Two Fried Eggs
“Two fried eggs, toast, and a glass of fresh-squeezed orange juice,” I said, looking around at the rest of my FroCo group. Their faces, blank at first, twisted into masks of confusion. After a pause, someone barked, “Really? That’s it? If you could have anything, it’d be. . . breakfast?” The question had been simple enough: If you could have just one more meal, what would you want to eat? Others had answered with descriptions of meals as detailed as they were extravagant — responses that made mine appear plain by comparison. Even so, my answer was anything but a dismissal. It was the truth, an answer I had considered many times over: Besides the fact that I do love breakfast, the reason I answered so plainly is that I know that sometimes it’s better to choose simply and decisively something that you know will make you happy rather than aspiring to attain what would make you happiest — a state whose very existence rests on a foundation of elusiveness, of unknowability. This notion holds true not only as an abstract principle, or as answer to an ice-breaker, but also as an approach to something we’ve all finally just finished: Shopping Period. I wish I could say I applied, or have ever applied, the same logic to shopping classes as I did to my hypothetical last meal. But I didn’t, and I still don’t: Instead of choosing four or five classes and sticking to them, I usually spend two weeks sitting in on every course I can, leaving myself with the simply impossible task of keeping up with the work for six, seven, even eight classes at once. I’m not alone. Advertised as a time for students to ease into the semester while finding the classes they like best, Shopping Period does just the opposite. It is a counterproductive system that generates more anxiety than confidence.

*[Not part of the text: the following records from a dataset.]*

-- ==== Sys2Proof/Tests/Slice0.lean ====
section
/-!
SUPPORT. The model's own tests. Every expected value is one of spec/95_test_vectors.md, or a selector of the table of
spec/30_encoding.md R39 written out bit by bit. Each test asks for one response. The witnesses at the end show that the
hypotheses of the statements can be met.
-/

namespace Sys2Proof.Tests

open Sys2Proof Sys2Proof.Machine

/-! ### Helpers -/

/-- An instance of the default build at one width. -/
def at32 : State := .powerUp { xlen := .x32 }

/-- An instance of the default build at one width. -/
def at64 : State := .powerUp { xlen := .x64 }

/-- A build with `BF_SET_OVERSIZE = fault`. -/
def strict32 : State := .powerUp { xlen := .x32, setOversize := .fault }

/-- A build with `BF_SET_OVERSIZE = fault`. -/
def strict64 : State := .powerUp { xlen := .x64, setOversize := .fault }

/-- A build with `SHIFT_TAG_STRICT = false`. -/
def permissive : State := .powerUp { xlen := .x32, shiftTagStrict := false }

/-- The response to a request record `sel / a / b / off / wid`. -/
def ask (s : State) (sel a b off wid : Nat) : Option Response := respond s ⟨sel, a, b, off, wid⟩

/-- The responses of several view selectors to one word. -/
def views (s : State) (w : Nat) (sels : List Nat) : List (Option Response) := sels.map fun sel => ask s sel w 0 0 0

/-- A response with `fault = 0`. -/
def val (n : Nat) : Option Response := some { y := some n, fault := false, fcode := 0 }

/-- A fault response with this code. -/
def bad (code : Nat) : Option Response := some { y := none, fault := true, fcode := code }

/-! ### Decoding: every selector of R39, written out bit by bit -/

theorem test_decode_prim :
    [0b00000000, 0b00000001, 0b00000010, 0b00000011, 0b00000100].map (decodeTableWord 8) =
    [some .extract, some .set, some .extract32, some .set32, some .sext] := by
  decide

theorem test_decode_R :
    [0b00010000, 0b00010001, 0b00010010, 0b00010011, 0b00010100, 0b00010101, 0b00010110].map (decodeTableWord
      8) =
    [some .rOpcode, some .rRd, some .rFunct3, some .rRs1, some .rRs2, some .rFunct7, some .rFunction] := by
  decide

theorem test_decode_I :
    [0b00100000, 0b00100001, 0b00100010, 0b00100011, 0b00100110, 0b00100111, 0b00101000, 0b00101001,
      0b00101010, 0b00101011, 0b00101100, 0b00101101, 0b00101110, 0b00101111].map (decodeTableWord 8) =
    [some .iOpcode, some .iRd, some .iFunct3, some .iRs1, some .iShup5, some .iShup6, some .iImm, some
      .iImmExt, some .iShamt5, some .iShamt6, some .iShkind5, some .iShkind6, some .iCsr, some .iZimm] := by
  decide

theorem test_decode_S :
    [0b00110000, 0b00110010, 0b00110011, 0b00110100, 0b00111000, 0b00111001].map (decodeTableWord 8) =
    [some .sOpcode, some .sFunct3, some .sRs1, some .sRs2, some .sImm, some .sImmExt] := by
  decide

theorem test_decode_B :
    [0b01000000, 0b01000010, 0b01000011, 0b01000100, 0b01001000, 0b01001001].map (decodeTableWord 8) =
    [some .bOpcode, some .bFunct3, some .bRs1, some .bRs2, some .bImm, some .bImmExt] := by
  decide

theorem test_decode_U :
    [0b01010000, 0b01010001, 0b01011000, 0b01011001].map (decodeTableWord 8) =
    [some .uOpcode, some .uRd, some .uImm, some .uImmExt] := by
  decide

theorem test_decode_J :
    [0b01100000, 0b01100001, 0b01101000, 0b01101001].map (decodeTableWord 8) =
    [some .jOpcode, some .jRd, some .jImm, some .jImmExt] := by
  decide

/-- The reserved selectors of 95_test_vectors.md section 2.9. -/
theorem test_decode_reserved :
    [0x05, 0x17, 0x24, 0x25, 0x31, 0x41, 0x52, 0x6A, 0x70, 0xFF].map (decodeTableWord 8) = List.replicate 10 none := by
  decide

/-- The host's word runs the operation it names: I.RD of the word on port `a`, here 0. -/
theorem test_fetch_word : observeResult (step (State.reset.withFetchWord 8 0x21)) = val 0 := by decide

/-! ### Well-formedness: one ill-formed term for each check -/

theorem test_wf_request : Request.WellFormed { xlen := .x32 } ⟨0xFF, 0xFFFFFFFF, 0xFFFFFFFF, 127, 127⟩ = true := by decide

theorem test_wf_sel : Request.WellFormed { xlen := .x32 } ⟨0x100, 0, 0, 0, 0⟩ = false := by decide

theorem test_wf_a : Request.WellFormed { xlen := .x32 } ⟨0, 0x100000000, 0, 0, 0⟩ = false := by decide

theorem test_wf_b : Request.WellFormed { xlen := .x32 } ⟨0, 0, 0x100000000, 0, 0⟩ = false := by decide

theorem test_wf_off : Request.WellFormed { xlen := .x32 } ⟨0, 0, 0, 128, 0⟩ = false := by decide

theorem test_wf_wid : Request.WellFormed { xlen := .x32 } ⟨0, 0, 0, 0, 128⟩ = false := by decide

theorem test_wf_line_count : AsmLine.WellFormed { xlen := .x32 } ⟨.op .set, [1, 2, 3]⟩ = false := by decide

theorem test_wf_line_fit : AsmLine.WellFormed { xlen := .x64 } ⟨.op .rRd, [0x100000000]⟩ = false := by decide

theorem test_assemble_set : AsmLine.assemble ⟨.op .set, [0x13, 1, 7, 5]⟩ = ⟨0x01, 0x13, 1, 7, 5⟩ := by decide

theorem test_assemble_zext : AsmLine.assemble ⟨.zext, [0xDEAD80F0, 8]⟩ = ⟨0x00, 0xDEAD80F0, 0, 0, 8⟩ := by decide

/-! ### The primitives (95_test_vectors.md 2.1, 2.2) -/

theorem test_extract_top_bit : ask at32 0x00 0x80000000 0 31 1 = val 1 := by decide

theorem test_extract_past_end : (ask at32 0x00 0xFF 0 31 2, ask at64 0x00 0xFF 0 31 2) = (bad 2, val 0) := by decide

theorem test_extract_no_wrap : ask at64 0x00 0xFF 0 127 127 = bad 2 := by decide

theorem test_set_masks : ask at64 0x01 0 0xFF 30 3 = val 0x1C0000000 := by decide

theorem test_set_range_before_oversize :
    (ask strict32 0x01 0 0xFF 30 3, ask strict64 0x01 0 0xFF 30 3) = (bad 2, bad 3) := by decide

theorem test_extract32_ignores_upper : ask at64 0x02 0xFFFFFFFF00000063 0 0 32 = val 0x63 := by decide

theorem test_extract32_container : ask at64 0x02 0xFF 0 31 2 = bad 2 := by decide

theorem test_set32_clears_upper : ask at64 0x03 0xFFFFFFFF00000063 1 31 1 = val 0x80000063 := by decide

theorem test_set32_oversize_whole_b : ask strict64 0x03 0 0x100000000 0 32 = bad 3 := by decide

theorem test_sext_widths : (ask at32 0x04 0x800 0 0 12, ask at64 0x04 0x800 0 0 12) =
    (val 0xFFFFF800, val 0xFFFFFFFFFFFFF800) := by decide

theorem test_sext_ignores_above : (ask at32 0x04 0xF7F 0 0 8, ask at32 0x04 5 0 0 33) = (val 0x7F, bad 2) := by decide

/-! ### The views (95_test_vectors.md 2.3 to 2.8) -/

theorem test_r_view : views at64 0xABCD0000407352B3 [0x10, 0x11, 0x12, 0x13, 0x14, 0x15, 0x16] =
    [0x33, 5, 5, 6, 7, 0x20, 0x105].map val := by decide

theorem test_i_view : views at32 0x3002D0F3 [0x20, 0x21, 0x22, 0x23, 0x28, 0x29, 0x2E, 0x2F] =
    [0x73, 1, 5, 5, 0x300, 0x300, 0x300, 5].map val := by decide

theorem test_i_imm_ext : (views at32 0x80000013 [0x28, 0x29], views at64 0x80000013 [0x28, 0x29]) =
    ([val 0x800, val 0xFFFFF800], [val 0x800, val 0xFFFFFFFFFFFFF800]) := by decide

theorem test_i_shift : views at64 0x42315093 [0x2A, 0x2B, 0x26, 0x27, 0x2C, 0x2D] =
    [3, 35, 0x21, 0x10, 2, 1].map val := by decide

theorem test_i_shift_permissive : views permissive 0xFFFFF097 [0x2C, 0x2D] = [1, 1].map val := by decide

theorem test_i_shift_bit9 : (views at32 0x20315093 [0x2C, 0x2D], views permissive 0x20315093 [0x2C, 0x2D]) =
    ([2, 2].map val, [2, 2].map val) := by decide

theorem test_s_view : views at32 0xFE20AE23 [0x30, 0x32, 0x33, 0x34, 0x38, 0x39] =
    [0x23, 2, 1, 2, 0xFFC, 0xFFFFFFFC].map val := by decide

theorem test_s_imm_low : views at64 0x00000FA3 [0x38, 0x39] = [0x1F, 0x1F].map val := by decide

theorem test_b_view : views at64 0xFE208EE3 [0x40, 0x42, 0x43, 0x44, 0x48, 0x49] =
    [0x63, 0, 1, 2, 0x1FFC, 0xFFFFFFFFFFFFFFFC].map val := by decide

theorem test_b_imm_bit11 : views at32 0x00000080 [0x48, 0x49] = [0x800, 0x800].map val := by decide

theorem test_u_view : views at64 0xFFFFF097 [0x50, 0x51, 0x58, 0x59] =
    [0x17, 1, 0xFFFFF000, 0xFFFFFFFFFFFFF000].map val := by decide

theorem test_u_at_32 : views at32 0xFFFFF097 [0x58, 0x59] = [0xFFFFF000, 0xFFFFF000].map val := by decide

theorem test_j_view : views at32 0xFFDFF06F [0x60, 0x61, 0x68, 0x69] =
    [0x6F, 0, 0x1FFFFC, 0xFFFFFFFC].map val := by decide

theorem test_j_imm_bit11 : views at64 0x001000EF [0x68, 0x69] = [0x800, 0x800].map val := by decide

/-! ### Faults and the consumer -/

/-- A reserved selector is refused before its zero width is looked at (95_test_vectors.md 2.9). -/
theorem test_reserved_first : ask at32 0x05 1 0 0 0 = bad 1 := by decide

/-- The word of "ADDI x1, x2, 10" from its bytes, lowest address first (R27). -/
theorem test_word_of_bytes : wordOfBytes 0x93 0x00 0xA1 0x00 = 0x00A10093#32 := by decide

/-! ### Witnesses: the hypotheses of the statements can be met -/

/-- A state with these input ports, at 64 bits, masking. -/
def st (sel : Selector) (a b : Nat) (off wid : Nat) : State := at64.drive ⟨sel.toNat, a, b, off, wid⟩

/-- The same with `BF_SET_OVERSIZE = fault`. -/
def stFault (sel : Selector) (a b : Nat) (off wid : Nat) : State := strict64.drive ⟨sel.toNat, a, b, off, wid⟩

theorem witness_StepRunsDecoded :
    decode (st 0x69 0 0 0 0).sel = .ok .jImmExt ∧ decodeTableWord 8 0x69 = some .jImmExt := ⟨rfl, rfl⟩

/-- Both ends of one of R40's ranges, and the last reserved value. -/
theorem witness_ReservedSelectorsRefused :
    Reserved (st 0x05 0 0 0 0).sel ∧ Reserved (st 0x0F 0 0 0 0).sel ∧ Reserved (st 0xFF 0 0 0 0).sel := by
  refine ⟨?_, ?_, ?_⟩ <;>
  · unfold Reserved ReservedValue
    decide

/-- Two instances with different histories and the same request. -/
theorem witness_ResponseDependsOnlyOnRequest :
    ∃ s t : State, s ≠ t ∧ s.params = t.params ∧ s.sel = t.sel ∧ s.a.toNat = t.a.toNat ∧ s.b.toNat = t.b.toNat ∧
      s.off = t.off ∧ s.wid = t.wid :=
  ⟨st 0x10 5 0 0 0, (st 0x10 5 0 0 0).answer 7, by decide⟩

/-- A view: every port but the low half of `a` differs. -/
theorem witness_UnreadPortsHaveNoEffect_view :
    (st 0x21 0x80 1 2 3).params = (st 0x00 0xFFFFFFFF00000080 9 8 7).params ∧
      ∀ o ∈ Instr.iRd.operands, operandAgrees (st 0x21 0x80 1 2 3) (st 0x00 0xFFFFFFFF00000080 9 8 7) o :=
  ⟨rfl, fun o ho => by
    rw [show o = .w by simpa [Instr.operands] using ho]
    unfold operandAgrees
    decide⟩

/-- SEXT reads `a` and `wid`; `b` and `off` differ. -/
theorem witness_UnreadPortsHaveNoEffect_sext :
    ∀ o ∈ Instr.sext.operands, operandAgrees (st 0x04 0x800 1 2 12) (st 0x04 0x800 9 8 12) o := by
  intro o ho
  rcases (by simpa [Instr.operands] using ho : o = .a ∨ o = .wid) with rfl | rfl
  · rfl
  · rfl

/-- EXTRACT32 reads `a[31:0]`, `off` and `wid`; the upper half of `a`, and `b`, differ. -/
theorem witness_UnreadPortsHaveNoEffect_extract32 :
    ∀ o ∈ Instr.extract32.operands, operandAgrees (st 0x02 0x12345678 1 4 12) (st 0x02 0xFFFFFFFF12345678 9 4 12) o := by
  intro o ho
  rcases (by simpa [Instr.operands] using ho : o = .a32 ∨ o = .off ∨ o = .wid) with rfl | rfl | rfl <;> rfl

/-- SET32 reads `b` as well; the upper half of `a` differs. -/
theorem witness_UnreadPortsHaveNoEffect_set32 :
    ∀ o ∈ Instr.set32.operands, operandAgrees (st 0x03 0x63 1 31 1) (st 0x03 0xFFFFFFFF00000063 1 31 1) o := by
  intro o ho
  rcases (by simpa [Instr.operands] using ho : o = .a32 ∨ o = .b ∨ o = .off ∨ o = .wid) with rfl | rfl | rfl | rfl <;> rfl

theorem witness_BuildParametersFixed : ∃ t, Host.Core.run Sys2Proof.core 1 (st 0x11 0 0 0 0) = .next t := ⟨_, rfl⟩

theorem witness_PowerUpAnswersAsAnyInstance :
    Request.WellFormed (st 0x10 5 0 0 0).params ⟨0xFF, 2 ^ 64 - 1, 2 ^ 64 - 1, 127, 127⟩ = true := by decide

theorem witness_StepKeepsInv :
    (st 0x00 0 0 0 0).Inv ∧ ∃ t, step (st 0x00 0 0 0 0) = .next t :=
  ⟨⟨by decide, by decide⟩, _, rfl⟩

My delusion — a delusion shared by many of my classmates, not to mention also furthered by Yale, itself, as evinced by the very existence of Shopping Period — has been that the course schedule that leaves one most satisfied is also the one that comes from trying out the most possible classes. This false conclusion is informed by two assumptions: that the best decisions are made after considering the most options; and more specifically, that the first two or three meetings of a course allow one to make an educated assessment of its value.
Beginning with the first assumption, we may look to the writing of American psychologist Barry Schwartz for a dissection of the faulty truism that describes the consumer with the most choices as the one who will make the optimal decision. In short, Schwartz argues in his 2004 book, The Paradox of Choice, that this assumption is a fallacy; that, for many, instead of leading to some satisfaction, the system in which one is encouraged to sample a multitude of options before settling on a decision can engender, “endless tangles of anxiety, regret, and second-guessing.” Here at Yale, the issue isn’t simply the fact that we have so many courses from which to choose, but that we’re able to dip our toes into each — a process that creates the illusion of rationality, but often just leaves the student feverishly pursuing some ideal schedule that doesn’t exist.
And even if this perfect schedule did exist, who’s to say that the first few meetings of a course constitute an accurate valuation of its place in this idealized semester? In fact, as students leave fifteen minutes into a two-hour seminar and others enter an hour late (all part of Shopping Period’s standard operating procedure) many professors have learned to dread the semester’s inaugural two weeks of hell, too — and plan accordingly. As one history professor begrudgingly told the thirty undergrads assembled for the first meeting of his seminar, “I’m going to let you all in on a little secret: We hate Shopping Period as much as you all do,” and proceeded to spend the rest of the class explaining why one may want to take the course rather than showing the students what they could expect from every other meeting: historical and textual analysis, discussion.
Built on such dubious assumptions, Shopping Period necessarily spawns controversy. Yet perhaps even more sinister than an overabundance of choices is our infatuation with describing our education in increasingly commercial terms. As one residential college dean wrote in a recent email to the entire college, “Shopping Period is ending, so get those final selections into your cart and make your way to the register.” To describe courses, as this residential college dean continues to do, as “shiny toys” is to suggest that the purpose of these very vehicles of education is not the broadening of the mind, nor the deepening of the intellect, but rather the fulfilling of requirements, the checking of boxes. The culture of shopping and the commodification of our time at Yale even extends to extracurriculars — even to campus activism: How many social justice groups have you or your friends signed up for, yet done next to nothing to support?
We take classes to fulfill our major, sing to round out our resumes; we even protest to feel more planted within our community. Yet four years later, with very few exceptions, we’re gone. This is no way to go through Yale, no way to engender reform in this beautiful city we are lucky to call home; and it is, really, no way to go through life at all. In the face of an institution that would tempt us into choosing breadth, not depth, it is then up to us to reject this system. And it all starts again next semester, so say it with me: Fuck shopping. Let’s just choose a few classes we love and forget about the seminar we missed. Let’s choose breakfast.